Brooke Philpott of sqlSentry

,

I had a chance to meet Brooke Philpott, the lead developer of

sqlSentry, at TechEd 2005 in Orlando this year and discuss a

few technical points about the product. It's always interesting to hear about

the development of a product, so we decided to

continue the discussion via email and with Brooke's permission, the result has

been written up in an interview format.

AW: Brooke, let's start with some background about you, and then move into some

technical questions. First question - how did

you get into programming?

BP: I began programming at 8, when my parents bought my brothers and me an Apple

IIc. I began writing simple programs in Apple Basic. I liked games like Zork so

I started writing text based adventures. I was always fascinated with games and

my parents bought me a C game programming book at that time, but I remember

telling them I couldn’t use it because I didn’t have that compiler. They had

no idea what I was talking about. After that I didn’t really program until I was

a sophomore in college.

I majored in Mathematics and I started learning how to program in

Mathematica. I really wanted to do a Mandelbrot

set generator because I’d studied fractals in high school and I found them to be

really interesting (and great looking). At

that time 24-bit color machines were finally readily available, so I set out to

do a Mandelbrot set generator and finally

finished my first prototype. It ran dog slow but it rendered the set in true

color. I continued to refine it and my third

iteration was 100 times faster than the first. That really got me excited. After

that I took another programming course for

math and learned C++/Java. I decided to write a

Mandelbrot set generator (see a

pattern here?) in C++ for my Macintosh

PowerPC. That was much harder than using Mathematica because I had to use a lot

of Pascal-based libraries like QuickDraw and I was pretty much teaching myself

at that point (the teacher was teaching me how to write for loops and cin/cout,

not 24-bit

rendering/QuickDraw usage). Eventually I got something done but I almost tore my

hair out in the process.

AW: Did you see yourself as a programmer when you were young?

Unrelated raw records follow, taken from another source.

/-- Settles O39: the command of the write is that of its two bits, and an accepted one does what
`nextCapture_of_arm` and `nextCapture_of_take` say. -/
theorem captureCommands : Obligations.CaptureCommands := by
  intro s t d hrst ha hstep
  obtain ⟨ts, _, _, rfl⟩ := steps_cases_merge hstep hrst
  have hw : s.busCmd = s.capXctrl d := busCmd_write ha (decodeAddr_capXctrl _)
  refine ⟨fun h0 h1 => ?_, fun h0 h1 => ?_, fun h0 h1 => by simp only [hw, State.capXctrl, h0, h1],
    fun h0 h1 _ => ?_⟩
  · simp only [State.capXctrl, h0, h1] at hw
    refine ⟨fun hx hr => ?_, fun hbad => hw.trans (if_neg hbad)⟩
    have hc : s.busCmd = .arm := hw.trans (if_pos ⟨hx, hr⟩)
    obtain ⟨hcx, hbuf, hptr, hwd, hmover⟩ := nextCapture_of_arm hc
    exact ⟨hcx, hbuf, hptr, hwd, hmover, merge_busErr_of_quiet (by simp [hc]) (by rw [hc]; rfl)⟩
  · simp only [State.capXctrl, h0, h1] at hw
    refine ⟨fun hx hr => ?_, fun hbad => hw.trans (if_neg hbad)⟩
    have hc : s.busCmd = .capTake := hw.trans (if_pos ⟨hx, hr⟩)
    obtain ⟨hcx, hsel⟩ := nextCapture_of_take hc
    exact ⟨hcx, hsel, merge_busErr_of_quiet (by simp [hc]) (by rw [hc]; rfl)⟩
  · have hc : s.busCmd = .none := by simp only [hw, State.capXctrl, h0, h1]
    exact ⟨hc, merge_busErr_of_quiet (by simp [hc]) (by rw [hc]; rfl)⟩

/-! ### The commands of the generation side (O40) -/

/-- Settles O40: the command of the write is that of its two bits, and an accepted one sets `gx`. -/
theorem generationCommands : Obligations.GenerationCommands := by
  intro s t d hrst ha hstep
  obtain ⟨ts, _, _, rfl⟩ := steps_cases_merge hstep hrst
  have hw : s.busCmd = s.genXctrl d := busCmd_write ha (decodeAddr_genXctrl _)
  refine ⟨fun h0 h1 => ?_, fun h0 h1 => ?_, fun h0 h1 => by simp only [hw, State.genXctrl, h0, h1],
    fun h0 h1 _ => ?_⟩
  · simp only [State.genXctrl, h0, h1] at hw
    refine ⟨fun hx hs hr => ?_, fun hbad => hw.trans (if_neg hbad)⟩
    have hc : s.busCmd = .commitFrame := hw.trans (if_pos ⟨hx, hs, hr⟩)
    exact ⟨by simp [State.nextGx, hc], by simp [hc],
      merge_busErr_of_quiet (by simp [hc]) (by rw [hc]; rfl)⟩
  · simp only [State.genXctrl, h0, h1] at hw
    refine ⟨fun hx hr => ?_, fun hbad => hw.trans (if_neg hbad)⟩
    have hc : s.busCmd = .genTake := hw.trans (if_pos ⟨hx, hr⟩)
    exact ⟨by simp [State.nextGx, hc], merge_busErr_of_quiet (by simp [hc]) (by rw [hc]; rfl)⟩
  · have hc : s.busCmd = .none := by simp only [hw, State.genXctrl, h0, h1]
    exact ⟨hc, merge_busErr_of_quiet (by simp [hc]) (by rw [hc]; rfl)⟩

/-! ### The configuration of the feeder (O44) -/

theorem write_of_genXcfg {s : State} {a b : Bool} (h : s.busCmd = .genXcfg a b) :
    ∃ d, s.input.host = .write 0x0034 d := by
  obtain ⟨addr, d, tg, ha, htg, hw⟩ := busCmd_accepted h (by simp) (by simp) (by simp)
  obtain ⟨rfl, _⟩ := hw.genXcfg _ _ rfl
  exact ⟨d, by rw [ha, decodeAddr_inv_genXcfg htg]⟩

/-- R232: no other command changes `feed_en` or `single`. -/
theorem nextXcfg_cases (s : State) :
    (s.nextFeedEn = s.gen.feedEn ∧ s.nextSingle = s.gen.single) ∨
      ∃ a b, s.busCmd = .genXcfg a b := by
  unfold State.nextFeedEn State.nextSingle
  cases s.busCmd
  case genXcfg a b => exact .inr ⟨a, b, rfl⟩
  all_goals exact .inl ⟨rfl, rfl⟩

/-- R232: the feeder starts at word 0 when it is enabled. -/
theorem nextRptr_of_enablesFeeder {s : State} (h : s.enablesFeeder = true) : s.nextRptr = 0 := by
  simp [State.nextRptr, h]

theorem feederActs_eq_false {s : State} (h : s.gen.feedEn = false) : s.feederActs = false := by
  simp [State.feederActs, State.feederWord, h]

/-- Settles O44: the write asks for its two bits, and only such a write asks for them. -/
theorem genXcfgWrite : Obligations.GenXcfgWrite := by
  intro s t hrst hstep
  obtain ⟨ts, _, _, rfl⟩ := steps_cases_merge hstep hrst
  refine ⟨fun d ha => ?_, fun hno => ?_⟩
  · have hc : s.busCmd = .genXcfg (d.getLsbD 0) (d.getLsbD 1) :=
      busCmd_write ha (decodeAddr_genXcfg _)
    refine ⟨by simp [State.nextFeedEn, hc], by simp [State.nextSingle, hc], by simp [hc],
      merge_busErr_of_quiet (by simp [hc]) (by rw [hc]; rfl), fun hoff hon => ?_,
      feederActs_eq_false⟩
    exact nextRptr_of_enablesFeeder (by simp [State.enablesFeeder, hc, hoff, hon])
  · refine (nextXcfg_cases s).resolve_right ?_
    rintro ⟨a, b, hc⟩
    obtain ⟨d, ha⟩ := write_of_genXcfg hc
    exact hno d ha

BP: I guess, since I was programming at 8. I didn’t know whether I’d end up a

programmer, but I knew I was going to be doing

“computer stuff”, I just wasn’t sure if it would be hardware or software as I

was also very into electronics at that time.

AW: Where did you go to college and what was your major?

BP: I went to Davidson College and majored in Mathematics.

AW: How long have you been with sqlSentry?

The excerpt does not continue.